— Material to process —
-- ==== Sys2Proof/Syntax.lean ====
section
/-! DEFINITION. The command set (R103: 22 commands, one constructor each) and the host's bus accesses (R72, R110). -/

namespace Sys2Proof

/-- PRIM, the block primitive a buffer command drives (R101): `toy` is PRIM = 0 (the suffix .T of R111),
`ext` is PRIM = 1 (.X). -/
inductive Prim where
  | toy
  | ext
  deriving DecidableEq, Repr

/-- The commands of R103, in the table's order. A command that takes PRIM carries it; no command has another
operand, since every operand sits in a fixed register or buffer (R102). -/
inductive Instr where
  | permIp
  | permIpinv
  | permEp
  | permP4
  | sbox0
  | sbox1
  | roundF
  | keysched
  | toyEnc
  | toyDec
  | pad (p : Prim)
  | unpadLen
  | unpadScan (p : Prim)
  | xfer
  | ecbEnc (p : Prim)
  | ecbDec (p : Prim)
  | cbcEnc (p : Prim)
  | cbcDec (p : Prim)
  | cfbEnc (p : Prim)
  | cfbDec (p : Prim)
  | ctrEnc (p : Prim)
  | ctrDec (p : Prim)
  deriving DecidableEq, Repr

/-- What a host access does (R72, R110): `rd` or `wr` with its data. -/
inductive AccessKind where
  | read
  | write (data : Word)
  deriving DecidableEq, Repr

/-- One host bus access (R72): a 14-bit byte address (R70), the access's width in bits, and its kind. Only a
width of 32 at an aligned address is served (R73). -/
structure Access where
  addr : BitVec 14
  width : Nat
  kind : AccessKind
  deriving DecidableEq, Repr

/-- Whose move is next (R80): the host makes an access, or the core performs the latched command. -/
inductive Turn where
  | host (a : Access)
  | core
  deriving DecidableEq, Repr

end Sys2Proof
end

— Your goal —
Return, exactly as they stand, the lines from the start of the records above through the line with "its data. -/", both ends included, and no other lines.

— Response area —
-- ==== Sys2Proof/Syntax.lean ====
section
/-! DEFINITION. The command set (R103: 22 commands, one constructor each) and the host's bus accesses (R72, R110). -/

namespace Sys2Proof

/-- PRIM, the block primitive a buffer command drives (R101): `toy` is PRIM = 0 (the suffix .T of R111),
`ext` is PRIM = 1 (.X). -/
inductive Prim where
  | toy
  | ext
  deriving DecidableEq, Repr

/-- The commands of R103, in the table's order. A command that takes PRIM carries it; no command has another
operand, since every operand sits in a fixed register or buffer (R102). -/
inductive Instr where
  | permIp
  | permIpinv
  | permEp
  | permP4
  | sbox0
  | sbox1
  | roundF
  | keysched
  | toyEnc
  | toyDec
  | pad (p : Prim)
  | unpadLen
  | unpadScan (p : Prim)
  | xfer
  | ecbEnc (p : Prim)
  | ecbDec (p : Prim)
  | cbcEnc (p : Prim)
  | cbcDec (p : Prim)
  | cfbEnc (p : Prim)
  | cfbDec (p : Prim)
  | ctrEnc (p : Prim)
  | ctrDec (p : Prim)
  deriving DecidableEq, Repr

/-- What a host access does (R72, R110): `rd` or `wr` with its data. -/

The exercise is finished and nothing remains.